Петро Панч - Клокотала Украина (с иллюстрациями)
— Ладно, это мое дело! — сказал Кривонос, как бы оправдываясь. — Но только чует мое сердце, что она жива...
— Ты скажи лучше: когда будет конец польской администрации? Позором покрыли казаков!
— Когда казаки разуму наберутся, человече! — Он выпил кружку горилки, за ней другую. — Одно к одному. Видишь, как паны-ляхи разлеглись на столах, от спеси вот-вот лопнут, а казацкая старши́на спинами стены вытирает, да еще и сабельками позвякивает. Глаза б мои не глядели! Неужто и Филон Джалалий вот так же выстаивает, когда приходит в корчму?

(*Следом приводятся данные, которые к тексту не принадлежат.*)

-- ==== Sys2Proof/Laws/State.lean ====
section
/-! SUPPORT. One lemma per field per named update of the state, and how the updates act on what the channels and the
outputs read. -/

namespace Sys2Proof.Machine

/-! ## A synchronizer's shift, flop by flop (10_state.md R21) -/

/-- The first flop takes the line. -/
theorem shiftIn_first (c : SyncChain) (line : Bool) : (shiftIn c line).getLsbD 0 = line := by
  revert c line; decide

/-- Every other flop takes the one before it. -/
theorem shiftIn_next (c : SyncChain) (line : Bool) (i : Nat) (h : i + 1 < Config.SYNC_STAGES) :
    (shiftIn c line).getLsbD (i + 1) = c.getLsbD i := by
  rw [shiftIn, BitVec.getLsbD_shiftConcat]; simp [h]

end Sys2Proof.Machine

namespace Sys2Proof.Machine.State

variable (s : State)

/-! ## `setFan` -/

@[simp] theorem setFan_syncA (p : Bool) (v : SpeedCode) : (s.setFan p v).syncA = s.syncA := rfl
@[simp] theorem setFan_syncB (p : Bool) (v : SpeedCode) : (s.setFan p v).syncB = s.syncB := rfl
@[simp] theorem setFan_lastA (p : Bool) (v : SpeedCode) : (s.setFan p v).lastA = s.lastA := rfl
@[simp] theorem setFan_lastB (p : Bool) (v : SpeedCode) : (s.setFan p v).lastB = s.lastB := rfl
@[simp] theorem setFan_power (p : Bool) (v : SpeedCode) : (s.setFan p v).power = p := rfl
@[simp] theorem setFan_speed (p : Bool) (v : SpeedCode) : (s.setFan p v).speed = v := rfl
@[simp] theorem setFan_phase (p : Bool) (v : SpeedCode) : (s.setFan p v).phase = s.phase := rfl
@[simp] theorem setFan_fbPower (p : Bool) (v : SpeedCode) : (s.setFan p v).fbPower = s.fbPower := rfl
@[simp] theorem setFan_fbSpeed (p : Bool) (v : SpeedCode) : (s.setFan p v).fbSpeed = s.fbSpeed := rfl
@[simp] theorem setFan_led (p : Bool) (v : SpeedCode) : (s.setFan p v).led = s.led := rfl
@[simp] theorem setFan_inputs (p : Bool) (v : SpeedCode) : (s.setFan p v).inputs = s.inputs := rfl
@[simp] theorem setFan_cycle (p : Bool) (v : SpeedCode) : (s.setFan p v).cycle = s.cycle := rfl

/-! ## `capture` -/

@[simp] theorem capture_syncA (p : Bool) (v : SpeedCode) : (s.capture p v).syncA = s.syncA := rfl
@[simp] theorem capture_syncB (p : Bool) (v : SpeedCode) : (s.capture p v).syncB = s.syncB := rfl
@[simp] theorem capture_lastA (p : Bool) (v : SpeedCode) : (s.capture p v).lastA = s.lastA := rfl
@[simp] theorem capture_lastB (p : Bool) (v : SpeedCode) : (s.capture p v).lastB = s.lastB := rfl
@[simp] theorem capture_power (p : Bool) (v : SpeedCode) : (s.capture p v).power = s.power := rfl
@[simp] theorem capture_speed (p : Bool) (v : SpeedCode) : (s.capture p v).speed = s.speed := rfl
@[simp] theorem capture_phase (p : Bool) (v : SpeedCode) : (s.capture p v).phase = .mtx := rfl
@[simp] theorem capture_fbPower (p : Bool) (v : SpeedCode) : (s.capture p v).fbPower = p := rfl
@[simp] theorem capture_fbSpeed (p : Bool) (v : SpeedCode) : (s.capture p v).fbSpeed = v := rfl
@[simp] theorem capture_led (p : Bool) (v : SpeedCode) : (s.capture p v).led = s.led := rfl
@[simp] theorem capture_inputs (p : Bool) (v : SpeedCode) : (s.capture p v).inputs = s.inputs := rfl
@[simp] theorem capture_cycle (p : Bool) (v : SpeedCode) : (s.capture p v).cycle = s.cycle := rfl

/-! ## `setPhase` -/

@[simp] theorem setPhase_syncA (p : Phase) : (s.setPhase p).syncA = s.syncA := rfl
@[simp] theorem setPhase_syncB (p : Phase) : (s.setPhase p).syncB = s.syncB := rfl
@[simp] theorem setPhase_lastA (p : Phase) : (s.setPhase p).lastA = s.lastA := rfl
@[simp] theorem setPhase_lastB (p : Phase) : (s.setPhase p).lastB = s.lastB := rfl
@[simp] theorem setPhase_power (p : Phase) : (s.setPhase p).power = s.power := rfl
@[simp] theorem setPhase_speed (p : Phase) : (s.setPhase p).speed = s.speed := rfl
@[simp] theorem setPhase_phase (p : Phase) : (s.setPhase p).phase = p := rfl
@[simp] theorem setPhase_fbPower (p : Phase) : (s.setPhase p).fbPower = s.fbPower := rfl
@[simp] theorem setPhase_fbSpeed (p : Phase) : (s.setPhase p).fbSpeed = s.fbSpeed := rfl
@[simp] theorem setPhase_led (p : Phase) : (s.setPhase p).led = s.led := rfl
@[simp] theorem setPhase_inputs (p : Phase) : (s.setPhase p).inputs = s.inputs := rfl
@[simp] theorem setPhase_cycle (p : Phase) : (s.setPhase p).cycle = s.cycle := rfl

/-! ## `setLed` -/

@[simp] theorem setLed_syncA (v : LedLines) : (s.setLed v).syncA = s.syncA := rfl
@[simp] theorem setLed_syncB (v : LedLines) : (s.setLed v).syncB = s.syncB := rfl
@[simp] theorem setLed_lastA (v : LedLines) : (s.setLed v).lastA = s.lastA := rfl
@[simp] theorem setLed_lastB (v : LedLines) : (s.setLed v).lastB = s.lastB := rfl
@[simp] theorem setLed_power (v : LedLines) : (s.setLed v).power = s.power := rfl
@[simp] theorem setLed_speed (v : LedLines) : (s.setLed v).speed = s.speed := rfl
@[simp] theorem setLed_phase (v : LedLines) : (s.setLed v).phase = s.phase := rfl
@[simp] theorem setLed_fbPower (v : LedLines) : (s.setLed v).fbPower = s.fbPower := rfl
@[simp] theorem setLed_fbSpeed (v : LedLines) : (s.setLed v).fbSpeed = s.fbSpeed := rfl
@[simp] theorem setLed_led (v : LedLines) : (s.setLed v).led = v := rfl
@[simp] theorem setLed_inputs (v : LedLines) : (s.setLed v).inputs = s.inputs := rfl
@[simp] theorem setLed_cycle (v : LedLines) : (s.setLed v).cycle = s.cycle := rfl

/-! ## `shiftSync` -/

@[simp] theorem shiftSync_syncA : (s.shiftSync).syncA = shiftIn s.syncA s.input.btnA := rfl
@[simp] theorem shiftSync_syncB : (s.shiftSync).syncB = shiftIn s.syncB s.input.btnB := rfl
@[simp] theorem shiftSync_lastA : (s.shiftSync).lastA = s.lastA := rfl
@[simp] theorem shiftSync_lastB : (s.shiftSync).lastB = s.lastB := rfl
@[simp] theorem shiftSync_power : (s.shiftSync).power = s.power := rfl
@[simp] theorem shiftSync_speed : (s.shiftSync).speed = s.speed := rfl
@[simp] theorem shiftSync_phase : (s.shiftSync).phase = s.phase := rfl
@[simp] theorem shiftSync_fbPower : (s.shiftSync).fbPower = s.fbPower := rfl
@[simp] theorem shiftSync_fbSpeed : (s.shiftSync).fbSpeed = s.fbSpeed := rfl
@[simp] theorem shiftSync_led : (s.shiftSync).led = s.led := rfl
@[simp] theorem shiftSync_inputs : (s.shiftSync).inputs = s.inputs := rfl
@[simp] theorem shiftSync_cycle : (s.shiftSync).cycle = s.cycle := rfl

/-! ## `resetElements` -/

@[simp] theorem resetElements_syncA : (s.resetElements).syncA = State.reset.syncA := rfl
@[simp] theorem resetElements_syncB : (s.resetElements).syncB = State.reset.syncB := rfl
@[simp] theorem resetElements_lastA : (s.resetElements).lastA = State.reset.lastA := rfl
@[simp] theorem resetElements_lastB : (s.resetElements).lastB = State.reset.lastB := rfl
@[simp] theorem resetElements_power : (s.resetElements).power = State.reset.power := rfl
@[simp] theorem resetElements_speed : (s.resetElements).speed = State.reset.speed := rfl
@[simp] theorem resetElements_phase : (s.resetElements).phase = State.reset.phase := rfl
@[simp] theorem resetElements_fbPower : (s.resetElements).fbPower = State.reset.fbPower := rfl
@[simp] theorem resetElements_fbSpeed : (s.resetElements).fbSpeed = State.reset.fbSpeed := rfl
@[simp] theorem resetElements_led : (s.resetElements).led = State.reset.led := rfl
@[simp] theorem resetElements_inputs : (s.resetElements).inputs = s.inputs := rfl
@[simp] theorem resetElements_cycle : (s.resetElements).cycle = s.cycle := rfl

/-! ## `advance` -/

@[simp] theorem advance_syncA : (s.advance).syncA = s.syncA := rfl
@[simp] theorem advance_syncB : (s.advance).syncB = s.syncB := rfl
@[simp] theorem advance_lastA : (s.advance).lastA = s.lastA := rfl
@[simp] theorem advance_lastB : (s.advance).lastB = s.lastB := rfl
@[simp] theorem advance_power : (s.advance).power = s.power := rfl
@[simp] theorem advance_speed : (s.advance).speed = s.speed := rfl
@[simp] theorem advance_phase : (s.advance).phase = s.phase := rfl
@[simp] theorem advance_fbPower : (s.advance).fbPower = s.fbPower := rfl
@[simp] theorem advance_fbSpeed : (s.advance).fbSpeed = s.fbSpeed := rfl
@[simp] theorem advance_led : (s.advance).led = s.led := rfl
@[simp] theorem advance_inputs : (s.advance).inputs = s.inputs.tail := rfl
@[simp] theorem advance_cycle : (s.advance).cycle = s.cycle + 1 := rfl

/-! ## `setLast`: the record of one channel -/

@[simp] theorem setLast_syncA (x : Channel) (t : Timestamp) : (s.setLast x t).syncA = s.syncA := by cases x <;> rfl
@[simp] theorem setLast_syncB (x : Channel) (t : Timestamp) : (s.setLast x t).syncB = s.syncB := by cases x <;> rfl
@[simp] theorem setLast_power (x : Channel) (t : Timestamp) : (s.setLast x t).power = s.power := by cases x <;> rfl
@[simp] theorem setLast_speed (x : Channel) (t : Timestamp) : (s.setLast x t).speed = s.speed := by cases x <;> rfl
@[simp] theorem setLast_phase (x : Channel) (t : Timestamp) : (s.setLast x t).phase = s.phase := by cases x <;> rfl
@[simp] theorem setLast_fbPower (x : Channel) (t : Timestamp) : (s.setLast x t).fbPower = s.fbPower := by cases x <;> rfl
@[simp] theorem setLast_fbSpeed (x : Channel) (t : Timestamp) : (s.setLast x t).fbSpeed = s.fbSpeed := by cases x <;> rfl
@[simp] theorem setLast_led (x : Channel) (t : Timestamp) : (s.setLast x t).led = s.led := by cases x <;> rfl
@[simp] theorem setLast_inputs (x : Channel) (t : Timestamp) : (s.setLast x t).inputs = s.inputs := by cases x <;> rfl
@[simp] theorem setLast_cycle (x : Channel) (t : Timestamp) : (s.setLast x t).cycle = s.cycle := by cases x <;> rfl
@[simp] theorem setLast_a_lastA (t : Timestamp) : (s.setLast .a t).lastA = t := rfl
@[simp] theorem setLast_a_lastB (t : Timestamp) : (s.setLast .a t).lastB = s.lastB := rfl
@[simp] theorem setLast_b_lastA (t : Timestamp) : (s.setLast .b t).lastA = s.lastA := rfl
@[simp] theorem setLast_b_lastB (t : Timestamp) : (s.setLast .b t).lastB = t := rfl
@[simp] theorem last_setLast_self (x : Channel) (t : Timestamp) : (s.setLast x t).last x = t := by cases x <;> rfl

/-- Writing one channel's record leaves the other's alone (40_debounce.md R100). -/
theorem last_setLast_of_ne {x y : Channel} (h : y ≠ x) (t : Timestamp) : (s.setLast x t).last y = s.last y := by
  cases x <;> cases y <;> first | rfl | exact absurd rfl h

/-! ## The flops by name, and reset by its level (00_scope.md R7) -/

@[simp] theorem shiftSync_sa1 : s.shiftSync.sa1 = s.input.btnA := shiftIn_first _ _
@[simp] theorem shiftSync_sa2 : s.shiftSync.sa2 = s.sa1 := shiftIn_next _ _ 0 (by decide)
@[simp] theorem shiftSync_sb1 : s.shiftSync.sb1 = s.input.btnB := shiftIn_first _ _
@[simp] theorem shiftSync_sb2 : s.shiftSync.sb2 = s.sb1 := shiftIn_next _ _ 0 (by decide)

/-- Reset is active high. -/
@[simp] theorem resetActive_eq : s.resetActive = s.input.rst := by simp [resetActive, Config.RST_ACTIVE]

/-! ## What the updates leave of a channel's reading -/

@[simp] theorem last_a : s.last .a = s.lastA := rfl
@[simp] theorem last_b : s.last .b = s.lastB := rfl
@[simp] theorem level_a : s.level .a = s.sa2 := rfl
@[simp] theorem level_b : s.level .b = s.sb2 := rfl

/-! ## This cycle's input vector: every update but `advance` keeps it -/

/-- The input vector is read from the queue and the cycle number alone. -/
theorem input_congr {s t : State} (hi : s.inputs = t.inputs) (hc : s.cycle = t.cycle) : s.input = t.input := by
  unfold State.input; rw [hi, hc]

@[simp] theorem input_setFan (p : Bool) (v : SpeedCode) : (s.setFan p v).input = s.input := rfl
@[simp] theorem input_capture (p : Bool) (v : SpeedCode) : (s.capture p v).input = s.input := rfl
@[simp] theorem input_setPhase (p : Phase) : (s.setPhase p).input = s.input := rfl
@[simp] theorem input_setLed (v : LedLines) : (s.setLed v).input = s.input := rfl
@[simp] theorem input_shiftSync : (s.shiftSync).input = s.input := rfl
@[simp] theorem input_resetElements : (s.resetElements).input = s.input := rfl
@[simp] theorem input_setLast (x : Channel) (t : Timestamp) : (s.setLast x t).input = s.input := by cases x <;> rfl

/-- A scheduled input vector is this cycle's. -/
@[simp] theorem input_withInputs (i : InputVector) (is : List InputVector) :
    ({ s with inputs := i :: is } : State).input = i := rfl

/-! ## Independent updates commute (10_state.md R31: each element has one writer) -/

theorem setLast_comm {x y : Channel} (h : x ≠ y) (t u : Timestamp) :
    (s.setLast x t).setLast y u = (s.setLast y u).setLast x t := by
  cases x <;> cases y <;> first | rfl | exact absurd rfl h

theorem shiftSync_setLast (x : Channel) (t : Timestamp) : (s.setLast x t).shiftSync = s.shiftSync.setLast x t := by
  cases x <;> rfl

end Sys2Proof.Machine.State
end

— Пан сотник знает себе цену и умеет беречь казацкое имя: он не пойдет туда, где шляхтой пахнет.
— Застану ли я его дома? Не уехал ли он в полк?
— Слыхал, будто дома, на хуторе.
— Ну, а ты как, пан Захарко, в случае чего?
Глаза казака блудливо забегали.
— Говорят, не высовывай головы, уши будут целы. Вот так и я.
— Слыхал, слыхал я, что ты все богатеешь, в паны лезешь.
— Благодарение судьбе, теперь я имею и кусок хлеба и кое-что к хлебу.
— А что люд украинский стонет?
— Пробовали уже брыкаться, да еще хуже стало, и Филон говорит: «К высочайшему не дойдешь, а ближайшему цена — грош».
— Не только силы, что у казаков, есть еще и посполитые, они кровью умываются на барщине. Пусть кто за них заступится, в порошок можно стереть не то что шляхту, но и турок.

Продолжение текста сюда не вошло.